言っちまった…とうとう…絶対ジェシカに殺される…。アレッサの顔が真っ赤だ。

    アレッサ:私も…好きって言ったらどうする…?

    ナイト:えっ!嬉しいよ!!すっごく!うんっ!!!!

    アレッサ:もぅ、あんまり大きな声で叫ばないでよ、恥ずかしいじゃんかー。

    ナイト:だってだってずっとずっとアレッサの事想ってて…でも告白できなくて…ふぅ。

    アレッサ:えへへ…男の子なんだからもっとらしくらしく♪……ねぇ…。

    ナイト:えっ?…あっ!

    アレッサ:ん…はむぅ…くちゅ…はぁ…んっ

    ナイト:んっ…ふぅ…んっ……

    アレッサ:あんっ…あんまり胸触らないでよぉ……苦手なん…ふうっ……はむぅ…

   背景 俺たちは深いキスを交わし合った。

    アレッサ:みんな……楽しかったよ…お母さんとお父さんに……ナイトに…ごほっ……ごめんなさいって伝えて…。

    ジェシカ衛生兵:何言ってるの!!一緒に帰るんでしょ!?気をしっか…

    アレッサ:お姉ちゃん……。

    ジェシカ衛生兵:??

    アレッサ:あ゛り……が…と………。

    ジェシカ衛生兵:アレッサぁぁぁぁぁぁ!!!!!アレッサぁぁぁぁ!!!!なんで…なんでなのよ!!こんな事って

          …。ひどすぎる……。

    ウェイン少尉:終わったか…。ジェシカ。ハンヴィーに乗れ。遺体を回収して帰投するぞ。

    ジェシカ衛生兵:……。はい少尉。

    ウェイン少尉:こちらブラッディ・エンジェル。HQ、作戦を完了した。生存者なし。ヘリを要請する。アウト。

    ウェイン少尉:ヴァイス大尉…あなたなら……どう判断したでしょうね…。



 ナイト上等兵:アレッサは失血多量でこの世を去った。

            彼女は国家反逆罪として扱われたが、遺体は戦没者の墓に埋葬

            された。これは異例のことである。俺達101空挺師団は戦線を離れ、普通の生活に戻った。

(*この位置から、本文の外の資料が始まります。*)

-- ==== Sys2Proof/Machine/Dispatch.lean ====
section
/-! DEFINITION. One arm per command (30_encoding.md R99). -/

namespace Sys2Proof.Machine

def exec (i : Instr) (s : State) : Host.Outcome State Fault Refusal :=
  match i with
  | .nop => Sys2Proof.Machine.execNop s
  | .rdcsr csr => Sys2Proof.Machine.execRdcsr csr s
  | .wrcsr csr => Sys2Proof.Machine.execWrcsr csr s
  | .configure => Sys2Proof.Machine.execConfigure s
  | .bind => Sys2Proof.Machine.execBind s
  | .reflect rw => Sys2Proof.Machine.execReflect rw s
  | .refMsb => Sys2Proof.Machine.execRefMsb s
  | .refLsb => Sys2Proof.Machine.execRefLsb s
  | .refCrc => Sys2Proof.Machine.execRefCrc s
  | .tblBuildMsb => Sys2Proof.Machine.execTblBuildMsb s
  | .tblBuildLsb => Sys2Proof.Machine.execTblBuildLsb s
  | .tblBuild => Sys2Proof.Machine.execTblBuild s
  | .tblRead idx => Sys2Proof.Machine.execTblRead idx s
  | .tblMsb => Sys2Proof.Machine.execTblMsb s
  | .tblLsb => Sys2Proof.Machine.execTblLsb s
  | .crc => Sys2Proof.Machine.execCrc s

end Sys2Proof.Machine
end

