/-- The loop invariant of both constructions: the entries of `S n` are the contributions of their bytes. -/
theorem entryAt_doubling {n : Nat} (hn : n ≤ 8) {k : Nat} (hk : k < 256) (hS : S n k) :
    entryAt (doubling f js bit c n).2 k = g (BitVec.ofNat 8 k) := by
  induction n generalizing k with
  | zero =>
    obtain rfl := horder.start k hk hS
    exact (eq_zero_of_xor_linear hlin).symm
  | succ n ih =>
    have hlt : n < 8 := hn
    rw [doubling_succ, doublingPass, entryAt_fillPass _ _ _ _ hk, doubling_fst,
      ← Function.iterate_succ_apply' f, passEntry]
    split
    · next h =>
      obtain ⟨hle, hmem⟩ := h
      obtain ⟨hj, hSj, hcarry⟩ := horder.reads n hlt _ hmem
      rw [ih hlt.le hj hSj, ← hbit n hlt, ← hlin, ← ofNat_two_pow_add hcarry, Nat.add_sub_cancel' hle]
    · next h => exact ih hlt.le hk ((horder.writes n hlt k hk hS).resolve_right h)

theorem tableEntry_doubling (hall : ∀ k < 256, S 8 k) (k : Byte) : tableEntry (doubling f js bit c 8).2 k = g k := by
  rw [tableEntry_eq_entryAt, entryAt_doubling horder hlin hbit (Nat.le_refl 8) k.isLt (hall _ k.isLt), BitVec.ofNat_toNat,
    BitVec.setWidth_eq]

end

section
variable {w : Nat} (hw : LegalWidth w) {p : Word} (hp : FitsWidth w p)
include hw hp

theorem tableEntry_buildMsb (k : Byte) : tableEntry (buildMsb w p) k = msbFeed w p 0 k := by
  rw [buildMsb_eq_doubling]
  exact tableEntry_doubling msb_passesInOrder (msbFeed_zero_xor hw.2 p) (fun _ hn => msbFeed_zero_twoPow hw hp hn)
    (fun _ hk => hk) k

theorem tableEntry_buildLsb (k : Byte) : tableEntry (buildLsb w p) k = lsbFeed w (reflect p w) 0 k := by
  rw [buildLsb_eq_doubling]
  exact tableEntry_doubling lsb_passesInOrder (lsbFeed_zero_xor w _) (fun _ hn => lsbFeed_zero_twoPow hw hp hn)
    (fun k _ => one_dvd k) k

end

/-- Settles O30, by the loop invariant `entryAt_doubling` of both constructions. -/
theorem tableEntriesMeetTheContract : Obligations.TableEntriesMeetTheContract :=
  fun _ _ hw hp k => ⟨tableEntry_buildMsb hw hp k, tableEntry_buildLsb hw hp k⟩

/-! ## The laws of the entries (R153) -/

/-- Settles O31: by the contract the entries are contributions, which are linear in the byte. -/
theorem tablesAreLinear : Obligations.TablesAreLinear := by
  intro shape w p hw hp a b
  cases shape with
  | msb => simp only [buildTable, tableEntry_buildMsb hw hp, msbFeed_zero_xor hw.2]
  | lsb => simp only [buildTable, tableEntry_buildLsb hw hp, lsbFeed_zero_xor]

/-- The entry of the byte whose bit takes one division step of the MSB construction. -/
theorem msbFeed_zero_one {w : Nat} (hw : LegalWidth w) {p : Word} (hp : FitsWidth w p) : msbFeed w p 0 1 = p :=
  (msbFeed_zero_twoPow hw hp (n := 0) (by decide)).trans (msbStep_topBit hw hp)

/-- The entry of the byte whose bit takes one division step of the LSB construction. -/
theorem lsbFeed_zero_128 {w : Nat} (hw : LegalWidth w) {p : Word} (hp : FitsWidth w p) :
    lsbFeed w (reflect p w) 0 128 = reflect p w := by
  rw [lsbFeed_zero_eq_reflect hw, show reflectByte 128 = 1 by decide, msbFeed_zero_one hw hp]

            俺が大好きだったアレッサが生きていたという証は、今となっては俺達の記憶だけになっていた。

戦死者記録 7月7日

       タージュッ・ディーン:享年32歳

       アレッサ・ウォーカー:享年25歳



ナイト:後日談として語っておこう。アレッサの葬儀に俺は出席した。全員が涙を流す中、俺はなぜか

        泣けなかった。アレッサを愛していた事、目の前で助けてあげられなかった事

        手を差し伸べて届かなかったアレッサのか細い手。俺の目の前で死んだアレッサは、どこか微笑んでる

        ように見えた。アレッサ…ホントにありがとう。好きって言ってくれてありがとう。

        天国から見守っていてくれ。幸せだったよ…。上を見上げると空はとても青かった。一枚の白い羽が

        風と共にひらひらと舞っていた。